For persons aged 75 years and older, there was a significant increased incidence of cardiovascular disease, coronary heart disease, and stroke at systolic blood pressure levels of 140 mm Hg and higher [1]. The incidence of cardiovascular disease, coronary heart disease, stroke, all-cause mortality, and recurrent falls was significantly increased at systolic blood pressure levels below 120 mm Hg [1].

These data from the REGARDS study support the recommendations from the American College of Cardiology Foundation 2011 expert consensus document on hypertension in the elderly [2]. These guidelines recommend reducing the systolic blood pressure to less than 140 mm Hg in persons with hypertension aged younger than 80 years and to 140 to 145 mm Hg if tolerated in persons aged 80 years and older [2]. The European Society of Hypertension/European Society of Cardiology 2013 guidelines recommend reducing the systolic blood pressure in fit persons younger than 80 years to less than 140 mm Hg and in persons aged 80 years and older to between 140 and 150 mm Hg [3].

I disagree strongly with the 2014 guidelines report from the Eighth Joint National Committee (JNC 8) which recommends reducing the systolic blood pressure to less than 150 mm Hg in persons aged 60 years and older with hypertension without diabetes mellitus or chronic kidney disease [4]. I agree with the JNC 8 minority report which recommends that the systolic blood pressure goal should be less than 140 mm Hg in persons with hypertension younger than 80 years without diabetes mellitus or chronic kidney disease [5]. The data from the REGARDS study [1] support this recommendation.
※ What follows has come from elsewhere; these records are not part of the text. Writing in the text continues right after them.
-- ==== Sys2Proof/Machine/MemEvents.lean ====
section
/-!
DEFINITION. The steps that perform the AP's accesses and land its results: reads, writes and atomics performed, replies,
rows entering their queues, walks, the handler's delivery and start, freezes and their watchdogs
(04_memory.md R87-R100, 05_ap_model.md R104-R113, 22_faults.md R354-R361). A step whose condition does not hold leaves the
state as it is.
-/

namespace Sys2Proof.Machine

/-- The context that a memory step serves: the handler's queue while it has an entry there, else the main one. -/
def servesShadow (c : Core) (hasShadow : Bool) : Bool := c.inHandler && hasShadow

def Core.ctxOf (c : Core) (sh : Bool) : ApCtx := if sh then c.shadow else c.main
def Core.setCtxOf (c : Core) (sh : Bool) (x : ApCtx) : Core := if sh then { c with shadow := x } else { c with main := x }

/-- A core's kernel is placed and not ended. -/
def Core.alive (c : Core) : Bool := c.run == .running

/-- The word of an access that has issued: its context, program order, address, and the branch pending at it (R115). -/
structure At where
  sh : Bool
  po : Nat
  pc : BitVec 14
  bp : Option Br
  deriving DecidableEq, Repr

/-- A fault of an AP access that has already issued: of its word (R137). A walk goes to the handler where there is one, but not
from within it (R356, R357). -/
def accessFault (s : State) (k : Nat) (walk : Bool) (w : At) (cause : Nat) (va : Word) : State :=
  if w.sh then endKernelAt s k 3 w.pc.toNat cause va w.bp
  else if walk && hasHandler s k then deliver s k w.pc cause va none (some w.po) w.bp
  else endKernelAt s k 0 w.pc.toNat cause va w.bp

/-- An address of `State.mem` lies in a share: (module, first 1 GiB granule, granules). -/
def inShare (share : List (Nat × Nat × Nat)) (key : Nat) : Bool :=
  share.any fun e => decide (hbmKey e.1 (e.2.1 * 2 ^ 30) ≤ key) && decide (key < hbmKey e.1 ((e.2.1 + e.2.2) * 2 ^ 30))

/-- The partition that a correctable error at an address concerns: that of its HBM share, else that of the reading core
(R368). -/
def eccOwner (s : State) (k : Nat) (key : Option Nat) : Nat :=
  match key.bind fun a => s.parts.find? fun e => inShare e.2.share a with
  | some e => e.1
  | none => partOfCore s k

/-- A correctable error is logged for a partition (R368). -/
def eccLog (s : State) (pn : Nat) : State :=
  let p := s.part pn
  s.setPart pn { p with evB0 := if p.evB0 = 0xFFFFFFFF then p.evB0 else p.evB0 + 1 }

/-- A correctable error that a core meets: it freezes for 16 clock cycles, and the event is logged (R360, R367, R368). -/
def eccEvent (s : State) (k : Nat) (key : Option Nat) : State :=
  let c := s.core k
  let until_ := s.clock + 16
  let e := match c.freeze.ecc with
    | some u => max u until_
    | none => until_
  eccLog (s.setCore k { c with freeze := { c.freeze with ecc := some e } }) (eccOwner s k key)

/-- The 8-byte unit of `State.mem` that a VA names for a core, by the translations that a walk would find now. -/
def unitOf (s : State) (k : Nat) (va : Word) : Option Nat :=
  if vaSpace va = 15 then (spadOf s k va).map fun p => spadKey p.1 p.2 / 8
  else if vaSpace va ≠ 0 then none
  else
    let pn := partOfCore s k
    let e := match tlbFind s (dieOf k) pn va.toNat with
      | some e => some e
      | none => match walk s pn (moduleOf k) va.toNat with
        | .leaf e _ => some e
        | _ => none
    match e.map fun e => leafCheck s (moduleOf k) e (va.toNat / 65536) {} with
    | some (.ok x) => some ((x.base + va.toNat % 65536) / 8)
    | _ => none

/-- The armed injection meets an access: it reads the unit that ADDR names, under whichever VA (R110). -/
def injHits (s : State) (k : Nat) (xl : List Xl) (va : Word) (size : Nat) : Bool :=
  let y := (s.core k).sys
  y.injArm && (match unitOf s k (w64 (y.injAddr.toNat * 8)) with
    | some u => (List.range size).any fun i => match byteLoc s k xl (va + w64 i) with
      | some (key, _) => key / 8 == u
      | none => false
    | none => false)

/-- What a read meets: the code of its data, after the injection hook, which is used up (R109, R110). -/
def readEcc (s : State) (k : Nat) (xl : List Xl) (va : Word) (size : Nat) (ecc : Ecc) : State × Ecc :=
  let c := s.core k
  let hit := injHits s k xl va size
  let s := if hit then s.setCore k { c with sys := { c.sys with injArm := false } } else s
  if vaPoison s k xl va size || (hit && c.sys.injKind == 1) then (s, .uncorrectable)
  else if hit then (s, .correctable)
  else (s, ecc)

/-- The access check of an issued entry, with the translations it uses (R137). -/
def entryCheck (s : State) (k : Nat) (va : Word) (size : Nat) (n : Need) : AccRes := accCheck s k va size n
Older persons with hypertension have the lowest rates of adequate blood pressure control and the highest incidence of cardiovascular events. Blood pressure is adequately controlled in 36% of men and 28% of women aged 60 to 79 years and in 38% of men and 23% of women aged 80 years and older [6]. I am very much concerned that the higher systolic blood pressure goal in persons aged 60 years and older without diabetes mellitus or chronic kidney disease recommended by the JNC 8 guidelines will lead to a higher incidence of cardiovascular events and mortality.